The Necurs botnet has been linked to a new campaign launched against financial institutions in order to spread Remote Access Trojans (RATs).
However, what makes this campaign interesting is that all targets were bank employees, which suggests a level of spear phishing.
“There were no free mail providers in this campaign, signaling clear intent by the attackers to infiltrate banks specifically,” Cofense says.
The Necurs botnet, known internally by Proofpoint as TA505, is one of the largest spam generators in existence.
The short-lived campaign launched by the botnet abruptly stopped roughly eight hours after being discovered.
The spam emails in this campaign are basic and appear to be coming from India. The message titles are simple, too, as they include either “Request BOI” or “Payment Advice
However, the malicious payload is far from simple.
As a break outside the norm for the botnet, there is the addition of weaponized Microsoft Publisher files which are attached to the fraudulent emails. The .PUB files contain embedded macros which, once downloaded and opened, then grabs a payload from a remote host. A smaller number of targets were issued malicious .PDF file attachments.
“Like Word and Excel, Publisher has the ability to embed macros,” Cofense says. “So just when you are feeling confident about a layered defense protecting you from malicious Word docs, Necurs adapts and throws you a curveball.”
The malware payload is the FlawedAmmyy RAT. FlawedAmmyy is based on the leaked source code of the legitimate Ammyy Admin remote desktop control software.
The Trojan is able to seize control of an infected machine’s host, providing remote access to a threat actor, as well as stealing sensitive data. Researchers say the malware can also serve as a “beachhead for any further lateral movement within the organization.”

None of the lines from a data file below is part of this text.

/-- The receiver's rules for a sequenced frame (R383): `act` performs the frame next in order. -/
def receive (s : State) (f : Frame) (act : State → RxFlow → State) : State :=
  if frameLost s f then countLost s
  else
    let fresh : RxFlow := { pkg := f.src.toNat, die := f.srcDie.toNat, openNo := f.openNo, expected := 0, frame := none }
    match s.rxFlow? f with
    | none => if f.opening ∧ f.seq = 0 then act s fresh else answer s f true false false f.seq 0
    | some x =>
      if x.openNo ≠ f.openNo then
        if f.opening ∧ f.seq = 0 then act (dropRxFrame s x) fresh else answer s f true false false f.seq 0
      else if x.frame.isSome then answer s f true true false f.seq x.expected
      else if x.expected ≠ f.seq then answer s f true false false f.seq x.expected
      else act s x

/-- The slot that read data answers: the one whose request to that package has its tag. -/
def answeredSlot (s : State) (f : Frame) : Option (Nat × Nat × Nat × PhSlot) :=
  (taggedSlot s f.tag).filter fun y =>
    match y.2.2.2.src with
    | .fab p _ => p.setWidth 16 = f.src
    | _ => false

/-- Bytes cut into elements. -/
def cutBytes (n : Nat) : Nat → List Byte → List (List Byte)
  | 0, _ => []
  | k + 1, bs => bs.take n :: cutBytes n k (bs.drop n)

/-- The engine writes read data locally, and the chunk is performed (R387). Data of a package without a valid entry, or with the fabric
disabled, is refused, and the transfer that awaits it stops (R385; the stop is a DESIGN CHOICE, notes/assumptions/85.md). -/
def takeReadData (s : State) (x : RxFlow) (f : Frame) : State :=
  let s := s.setRx { x with expected := x.expected + 1 }
  if !fabricTo s f.src.toNat then
    let s := answer s f true false true f.seq (f.seq + 1)
    match answeredSlot s f with
    | some (c, y, i, _) => settleContext (stopSlot s c y i cPROT 9 0 f.addr) c y
    | none => s
  else
    let s := answer s f false false false f.seq (f.seq + 1)
    match answeredSlot s f with
    | some (c, y, i, l) =>
      let r : Run := { a := .phrase c y, l := l }
      let es := chunkElems l 1
      settleContext (endChunk c y i (chunkCount l) 0 (writeElems r s l.dst (es.zip (cutBytes l.esz es.length f.data)))) c y
    | none => s

/-- The flow that an acknowledgment names; one with another open number is ignored (R383). -/
def ackedFlow (s : State) (f : Frame) : Option Flow :=
  (s.flow? f.srcDie.toNat f.src.toNat).bind fun x => if x.openNo = f.openNo then some x else none

/-- A cumulative acknowledgment. -/
def receiveAck (s : State) (f : Frame) : State :=
  if frameLost s f then countLost s
  else
    match ackedFlow s f with
    | some x =>
      let r := acknowledge s x f.ack
      wakeSenders (sendWaiting r.2 r.1)
    | none => s

/-- A negative acknowledgment: it refuses the operation that it names, holds the flow's timer, or makes the sender go back (R383,
R385). -/
def receiveNak (s : State) (f : Frame) : State :=
  if frameLost s f then countLost s
  else
    match ackedFlow s f with
    | none => s
    | some x =>
      if f.value = 1 then
        let r := acknowledge s x f.seq
        match r.1.unacked with
        | (g, who) :: rest =>
          if g.seq = f.seq then wakeSenders (failFrame (sendWaiting r.2 { r.1 with unacked := rest }) g who 9)
          else s
        | [] => wakeSenders (sendWaiting r.2 r.1)
      else if f.hold then s.setFlow { x with held := true }
      else
        let r := acknowledge s x f.ack
        let y := if ackedCount x f.ack = 0 then { x with held := false } else r.1
        let s := resend (r.2.setFlow y) y
        wakeSenders (sendWaiting s ((s.flow? y.die y.pkg).getD y))

/-- A frame as its port sorts it by its kind (R382). -/
def receiveFrame (s : State) (f : Frame) : State :=
  match f.kind.toNat with
  | 2 => receive s f fun s x => takeReadData s x f
  | 5 => receiveAck s f
  | 6 => receiveNak s f
  | _ => receive s f fun s x => takeFrame' s x f

/-- A frame of a kind is received: PAUSE frames and frames above the limit are discarded (R378), and one of another `EtherType` is no
fabric frame and goes to the kernel ring (R382, R395). -/
def receiveKind (kind : Nat) (f : Frame) (s : State) : Host.Outcome State Fault Refusal :=
  .next
    (if f.kind.toNat ≠ kind ∨ isPause (frameBytes f) ∨ !frameFits (frameBytes f).length then s
    else if f.etype = s.sys.etype then receiveFrame s f
    else ringReceive s f.port.toNat (frameBytes f) f.good)

def execFabricWrite (f : Frame) (s : State) : Host.Outcome State Fault Refusal := receiveKind 0 f s
def execFabricReadRequest (f : Frame) (s : State) : Host.Outcome State Fault Refusal := receiveKind 1 f s
def execFabricReadData (f : Frame) (s : State) : Host.Outcome State Fault Refusal := receiveKind 2 f s
def execFabricSignalSet (f : Frame) (s : State) : Host.Outcome State Fault Refusal := receiveKind 3 f s
def execFabricSignalAdd (f : Frame) (s : State) : Host.Outcome State Fault Refusal := receiveKind 4 f s
def execFabricAck (f : Frame) (s : State) : Host.Outcome State Fault Refusal := receiveKind 5 f s
def execFabricNak (f : Frame) (s : State) : Host.Outcome State Fault Refusal := receiveKind 6 f s

/-- A flow fails: its operations stop, and its next use opens it afresh (R384). -/
def failFlow (s : State) (x : Flow) : State :=
  let s := releaseReplies ((s.dropFlow x.die x.pkg).modSys fun y => { y with flowfail := y.flowfail + 1 }) (x.notSent ++ x.waiting)
  wakeSenders (x.unacked.foldl (fun u y => failFrame u y.1 y.2 10) s)

/-- Timeouts in a row after which a flow fails. -/
def timeoutLimit : Nat := 64

/-- The oldest unacknowledged frame of a flow has waited its time (R383). -/
def execRetransmitTimeout (die pkg : Nat) (s : State) : Host.Outcome State Fault Refusal :=
  match s.flow? die pkg with
  | none => .next s
  | some x =>
    if x.unacked.isEmpty ∨ x.held then .next s
    else if timeoutLimit ≤ x.timeouts + 1 then .next (failFlow s x)
    else
      let y := { x with timeouts := x.timeouts + 1 }
      .next (resend (s.setFlow y) y)

/-- A link comes up or goes down: flows leave a port that is down, and a flow without a port takes one of its mask that is up
and carries its frames from the oldest on (R380, R388). No port comes up where the boot has failed (R368), or on a medium of a reserved
code. -/
def execPortLinkChange (port : Nat) (up : Bool) (media : BitVec 3) (s : State) : Host.Outcome State Fault Refusal :=
  if 16 ≤ port ∨ up && (!s.sys.running || decide (4 < media.toNat)) then .next s
  else
    let w := tget 0 port s.sys.portstat &&& 0x0FFFFFFFFFFFFFFF#64
    let w := if up then w ||| (1#64 <<< 63) ||| (media.setWidth 64 <<< 60) else w &&& 0x7FFFFFFFFFFFFFFF#64
    let s := s.modSys fun y => { y with portstat := tset 0 port w y.portstat }
    .next (s.sys.flows.foldl
      (fun u x =>
        match x.port with
        | some p => if portUp u p then u else u.setFlow { x with port := pickPort u x.pkg }
        | none =>
          if (pickPort u x.pkg).isSome then resend u x else u)
      s)

/-- A frame is lost on reception and counted (R382). -/
def execFabricFrameLost (f : Frame) (s : State) : Host.Outcome State Fault Refusal :=
  .next (if f.etype = s.sys.etype && frameLost s f then countLost s else s)

end Sys2Proof.Machine
end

Necurs was first spotted in 2012 and hit the spotlight several years ago after threat actors harnessed the botnet to spread the Dridex banking Trojan and Locky ransomware. The researchers do not know who is behind the campaign, or why the attack was so short-lived.
At the same time, researchers from Proofpoint say the botnet is also being used to distribute a new strain of malware. Dubbed Marap, the payload dropper is able to steal system information and receive additional modules for further infection from C&C servers.
The targets in the latest campaign ranged from small banks to some of the largest and most well-known financial institutions. While the assault has stopped, for now, there are no guarantees banks will not soon again be targeted.